> _Recorded data_:

-- ==== Sys2Proof/Machine/Staging.lean ====
section
/-! DEFINITION. The general and the package staging areas as instructions use them: their bytes, and
the ranges that belong to the device (R28, R402). -/

namespace Sys2Proof.Machine

open Reg

def areaBase (package : Bool) : Nat := if package then pkgStaging else genStaging

def areaBytes (package : Bool) : Nat := if package then pkgStagingBytes else genStagingBytes

/-- `n` bytes of an area from byte `off`. -/
def State.areaStream (s : State) (package : Bool) (off n : Nat) : List Nat :=
  (List.range n).map fun i => s.streamByte (areaBase package) (off + i)

/-- The bytes of a range. -/
def State.rangeBytes (s : State) (r : StageRange) : List Nat := s.areaStream r.package r.first r.len

def StageRange.inside (r : StageRange) : Bool := decide (r.first + r.len ≤ areaBytes r.package)

def StageRange.meets (a b : StageRange) : Bool :=
  a.package == b.package && a.len != 0 && b.len != 0 && decide (a.first < b.first + b.len) &&
    decide (b.first < a.first + a.len)

/-- R465: the words of general staging a job reads. -/
def AeJob.range (j : AeJob) : List StageRange :=
  match j.window with
  | some _ => []
  | none => if j.work = AeWork.commit then [] else [⟨false, 3 * j.soff, 3 * j.words⟩]

/-- R402: the ranges of the general and package areas that belong to the device. -/
def State.ownedRanges (s : State) : List StageRange :=
  (s.cp.flatMap fun j => [j.src, j.dst]) ++ s.se.queue.flatMap (·.ranges) ++ s.ae.jobs.flatMap (·.range)

/-- Whether a byte of `r` belongs to the device. -/
def State.rangeOwned (s : State) (r : StageRange) : Bool := s.ownedRanges.any r.meets

/-- Whether a byte of an area belongs to the device. -/
def State.areaOwned (s : State) (package : Bool) (b : Nat) : Bool := s.rangeOwned ⟨package, b, 1⟩

/-- R27: the stream `bytes` is written from byte `off` of an area. The lanes of its last slot that another
instruction's range holds keep their bytes (R402). -/
def State.putArea (s : State) (package : Bool) (off : Nat) (bytes : List Nat) : State :=
  if bytes.isEmpty then s
  else
    (s.putStreamFrom (areaBase package) off bytes).padStream (areaBase package) (off + bytes.length)
      (s.areaOwned package)

end Sys2Proof.Machine
end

> _Your goal_: Your answer should hold every line of the entries that contains the string "Bool".

> _Result of this exercise_:
def areaBase (package : Bool) : Nat := if package then pkgStaging else genStaging
def areaBytes (package : Bool) : Nat := if package then pkgStagingBytes else genStagingBytes
def State.areaStream (s : State) (package : Bool) (off n : Nat) : List Nat :=
def StageRange.inside (r : StageRange) : Bool := decide (r.first + r.len ≤ areaBytes r.package)
def StageRange.meets (a b : StageRange) : Bool :=
def State.rangeOwned (s : State) (r : StageRange) : Bool := s.ownedRanges.any r.meets
def State.areaOwned (s : State) (package : Bool) (b : Nat) : Bool := s.rangeOwned ⟨package, b, 1⟩
def State.putArea (s : State) (package : Bool) (off : Nat) (bytes : List Nat) : State :=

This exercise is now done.